## Algebraic Data Types

*NOTE: This is an edit of an article I wrote for Functional
Algebra in 2012.*

## Prerequisites

- Scala 2.10.x or higher

## What forms of Algebraic Data Types (AlgDTs or ADTs for short) are there?

An *algebraic data type* can take many forms:

- Sum type
- Product type
- Recursive type
- Generic type
- Hybrid combination of any of above

We will walk through examples of sum, product, recursive, and generic types below.

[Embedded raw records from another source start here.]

-- ==== Sys2Proof/Machine/Count.lean ====
section
/-! DEFINITION. COUNT (41_count.md R125 to R128). -/

namespace Sys2Proof.Machine

open Sys2Proof

/-- What comes before COUNT's loop: the rewind and the cleared table (R125). -/
def countStart (s : State) : Ran Unit :=
  (rewind s).bind fun _ s => .ok () { s with freq := [] }

/-- One turn of COUNT's loop; `false` when `readBits(8)` gave EOS and the loop is left (R125). -/
def countOne (s : State) : Ran Bool :=
  (readBits 8 s).bind fun r s =>
    match r with
    | none => .ok false s
    | some r =>
      if (s.freqAt r.toNat).toNat = 2 ^ s.w - 1 then raise .overflow 1 r s
      else .ok true (s.setFreq r.toNat (s.freqAt r.toNat + 1))

/-- COUNT's loop, of at most n turns (R216). -/
def countLoop : Nat → State → Ran Unit
  | 0, _ => .fault .workBound
  | n + 1, s => (countOne s).bind fun more s => if more then countLoop n s else .ok () s

/-- COUNT's last action: `FREQ[256] <- 1` (R125). -/
def countEnd (s : State) : State := s.setFreq Config.sent 1

/-- COUNT (R125). -/
def runCount (s : State) : Ran Unit :=
  (countStart s).bind fun _ s =>
    (countLoop (s.inBytes + 1) s).bind fun _ s => .ok () (countEnd s)

/-- COUNT (opcode 0x04, R125). -/
def execCount (s : State) : Host.Outcome State Fault Refusal := command .count runCount s

end Sys2Proof.Machine
end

## Sum Types (aka Tagged Unions)

Synonyms:

- tagged union
- coproduct
- sum type

Similar:

- union type
- enum(eration)

Related:

- product type (or really it’s the categorical dual of a sum type)

Applications:

- a type that has a (humanly) small set of mutually exclusive
value constructions, e.g.
`data Boolean = True | False`

`data UserType = Anonymous | Subscriber | Editor | Admin`

`data CardSuit = Hearts | Spades | Diamonds | Clubs`

Definition:

The notion of a type having a known, and exhaustive list of constructors where the type must be constructed by exactly one of these is known as a

Tagged Union. I have also seen it called asum type. In fact, I much prefer the latter so expect me to use that form in this and later articles.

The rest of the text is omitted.